For pyridoxine-non-responsive cases, treatment combines a methionine-restricted diet using medical formula free of methionine combined with measured natural protein, betaine (Cystadane, FDA-approved 1996), and folate. Betaine donates a methyl group that allows alternative remethylation of homocysteine to methionine through betaine-homocysteine methyltransferase, reducing homocysteine accumulation. The diet plus betaine combination requires lifelong adherence and metabolic dietitian supervision.

Pegtibatinase, an enzyme replacement therapy delivering a pegylated recombinant CBS, was in late-stage clinical trials in 2024 for pyridoxine-non-responsive classical homocystinuria. The therapy is intended to address the substantial residual disease burden in non-responsive cases despite optimal diet and betaine.

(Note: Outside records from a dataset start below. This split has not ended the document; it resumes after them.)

theorem Fmt.width_le (f : Fmt) : f.width ≤ 32 := by cases f <;> decide

theorem intMin_nonpos (f : Fmt) : intMin f ≤ 0 := by
  unfold intMin
  split
  · exact Int.neg_nonpos_of_nonneg (Int.natCast_nonneg _)
  · exact le_rfl

theorem intMax_nonneg (f : Fmt) : 0 ≤ intMax f := by
  unfold intMax
  have : 1 ≤ 2 ^ (f.width - 1) := Nat.one_le_two_pow
  have : 1 ≤ 2 ^ f.width := Nat.one_le_two_pow
  split <;> omega

theorem intMin_gt (f : Fmt) : -(2 ^ 80) < intMin f := by cases f <;> decide

theorem intMax_lt (f : Fmt) : intMax f < 2 ^ 80 := by cases f <;> decide

theorem roundTo_float (h : floatOf f = some F) : roundTo f mode t n = F.round mode t n := by
  rw [roundTo, h]

theorem roundTo_d8 : roundTo .d8 mode t n = d8Round n := rfl

theorem roundTo_int (h : floatOf f = none) (h8 : f ≠ .d8) : roundTo f mode t n =
    (wrapN f.width (roundInt mode t (intMin f) (intMax f) n).1, (roundInt mode t (intMin f) (intMax f) n).2) := by
  rw [roundTo, h]
  simp [h8]

/-! ### Rounded values and special values -/

theorem d8Round_holds (h : n.Holds x) : D8Rounded x (d8Round n).1 (d8Round n).2 := by
  match n, h with
  | .fin neg m e tail, ⟨hm, htail, v, hw, hx⟩ =>
    subst hx
    exact d8Round_magnitude hm hw htail neg

theorem roundTo_holds (f : Fmt) (mode : RM) (t : Nat) (h : n.Holds x) : RoundedTo f mode t x (roundTo f mode t n).1 (roundTo f mode t n).2 := by
  rcases Fmt.kind f with ⟨F, hF, -, -, -⟩ | rfl | ⟨hF, -, h8⟩
  · rw [RoundedTo, hF, roundTo_float hF]
    exact FloatFmt.round_holds (FloatFmt.sized_of_floatOf hF) h
  · exact d8Round_holds h
  · rw [RoundedTo, hF, roundTo_int hF h8]
    simp only [h8, if_false]
    exact ⟨_, roundInt_rounded (intMin_nonpos f) (intMax_nonneg f) (intMin_gt f) (intMax_lt f) h, rfl⟩

theorem roundTo_special (f : Fmt) (mode : RM) (t : Nat) (n : Num) : SpecialTo f n (roundTo f mode t n).1 (roundTo f mode t n).2 := by
  rcases Fmt.kind f with ⟨F, hF, hint, h8, -⟩ | rfl | ⟨hF, hint, h8⟩
  · have hs := F.round_special mode t n
    rw [roundTo_float hF]
    cases n <;> simp only [SpecialTo, FloatSpecial, hF, hint] at hs ⊢
    case nan => simpa using hs
    case inf neg =>
      by_cases ht : F.ieeeTop = true
      · simpa [ht] using hs
      · simpa [ht] using hs
    case fin => exact fun h0 h1 => (hs h0 h1).symm
  · rw [roundTo_d8]
    cases n
    case nan => simp [SpecialTo, d8Round, floatOf, Fmt.isInt]
    case inf => simp [SpecialTo, d8Round, floatOf, Fmt.isInt]
    case fin =>
      rintro rfl rfl
      simp [d8Round, floatOf]
  · rw [roundTo_int hF h8]
    cases n <;> simp only [SpecialTo, hF, hint, h8]
    case nan => simp [roundInt, wrapN]
    case inf neg => simp [roundInt, wrapN]
    case fin neg m e tail =>
      rintro rfl rfl
      simp [roundInt_zero (intMin_nonpos f) (intMax_nonneg f), wrapN]

/-- A number that comes with flags, rounded: the flags ORed with those of its rounding. -/
theorem roundTo_rounds (f : Fmt) (mode : RM) (t : Nat) (n : Num) (g : Flags) :
    Rounds f mode t n g (roundTo f mode t n).1 (g ||| (roundTo f mode t n).2) :=
  ⟨_, rfl, fun _ hr hx => roundTo_holds f mode t (Num.holds_of_rat hr hx), roundTo_special f mode t n⟩

/-! ### The results fit the format -/

theorem wrapN_lt (w : Nat) (v : Int) : wrapN w v < 2 ^ w := by
  have hpos : (0 : Int) < ((2 ^ w : Nat) : Int) := by positivity
  have h := Int.emod_lt_of_pos v hpos
  have h0 := Int.emod_nonneg v hpos.ne'
  unfold wrapN
  omega

/-- A number with bits enough is exact, or some value ≠ 0 is held by it. -/
theorem Num.Clear.exists_holds {neg : Bool} {m : Nat} {e : Int} {tail : Bool} (hn : (Num.fin neg m e tail).Clear) :
    (m = 0 ∧ tail = false) ∨ ∃ x, (Num.fin neg m e tail).Holds x := by
  by_cases hm : m = 0
  · subst hm
    refine .inl ⟨rfl, ?_⟩
    cases tail
    · rfl
    · exact absurd (hn rfl) (by simp)
  · refine .inr ?_
    cases tail
    · exact ⟨_, hm, hn, _, within_false.2 rfl, rfl⟩
    · have hp := two_zpow_pos e
      exact ⟨_, hm, hn, (m + 1 / 2) * 2 ^ e, within_true.2 ⟨mul_lt_mul_of_pos_right (by linarith) hp,
        mul_lt_mul_of_pos_right (by linarith) hp⟩, rfl⟩

theorem d8Round_lt (hn : n.Clear) : (d8Round n).1 < 256 := by
  match n, hn with
  | .nan s, _ | .inf s, _ => exact (by decide : 0x80 < 256)
  | .fin neg m e tail, hn =>
    rcases hn.exists_holds with ⟨rfl, rfl⟩ | ⟨x, hx⟩
    · simp [d8Round]
    · obtain ⟨hbig, hsmall⟩ := d8Rounded_iff.1 (d8Round_holds hx)
      rcases lt_or_ge (2 ^ (15 : Int)) (ratMag x) with h | h
      · rw [(hbig h).1]
        split <;> decide
      · exact (hsmall h).1

theorem roundTo_lt_width (f : Fmt) (mode : RM) (t : Nat) (hn : n.Clear) : (roundTo f mode t n).1 < 2 ^ f.width := by
  rcases Fmt.kind f with ⟨F, hF, -, -, hw⟩ | rfl | ⟨hF, -, h8⟩
  · rw [roundTo_float hF, ← hw]
    exact FloatFmt.round_lt (FloatFmt.sized_of_floatOf hF) hn
  · exact d8Round_lt hn
  · rw [roundTo_int hF h8]
    exact wrapN_lt _ _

Surveillance includes ophthalmology evaluation for lens dislocation, bone density assessment, and cardiovascular risk reduction including avoidance of estrogen-containing contraceptives where alternative methods are appropriate, given the elevated thromboembolic risk in classical homocystinuria. Pre-operative homocysteine optimization is important because perioperative thromboembolic events are documented in the literature.

Outcomes after screening

Universal newborn screening shifted the outcomes of classical homocystinuria substantially in countries that implemented it early. Pyridoxine-responsive cases identified at birth and started on B6 in the first weeks of life rarely develop the textbook clinical picture. Pyridoxine-non-responsive cases identified at birth and started on diet plus betaine have measurably lower rates of intellectual disability, lens dislocation, and thromboembolic events than clinically diagnosed cohorts of the pre-screening era.

The condition is on the newborn screening panel of every US state and most high-income economies. Methionine-based screens differ in their sensitivity for the various subtypes of homocystinuria, and detection of the remethylation defects is incomplete in some programs.

What this looks like for a family

A baby is born and the heel-prick is sent. The state lab reports an elevated methionine. Confirmatory testing returns elevated total plasma homocysteine and biallelic CBS variants. The metabolic team takes a pyridoxine challenge to assess responsiveness. The child responds. Pyridoxine, folate, and B12 supplementation begin. The metabolic dietitian provides a moderate protein-restriction plan as a backup.

The child grows up with regular metabolic clinic visits, periodic ophthalmologic checks, and a consistent oral medication routine. The lens dislocation that would have brought the child to a pediatric ophthalmologist at age 6 in the unscreened pre-1990s era never develops. The stroke that would have happened at age 25 in an untreated cohort never happens.

That is what homocystinuria care looks like, in practice, when the screen catches it early and the variant happens to respond to the vitamin.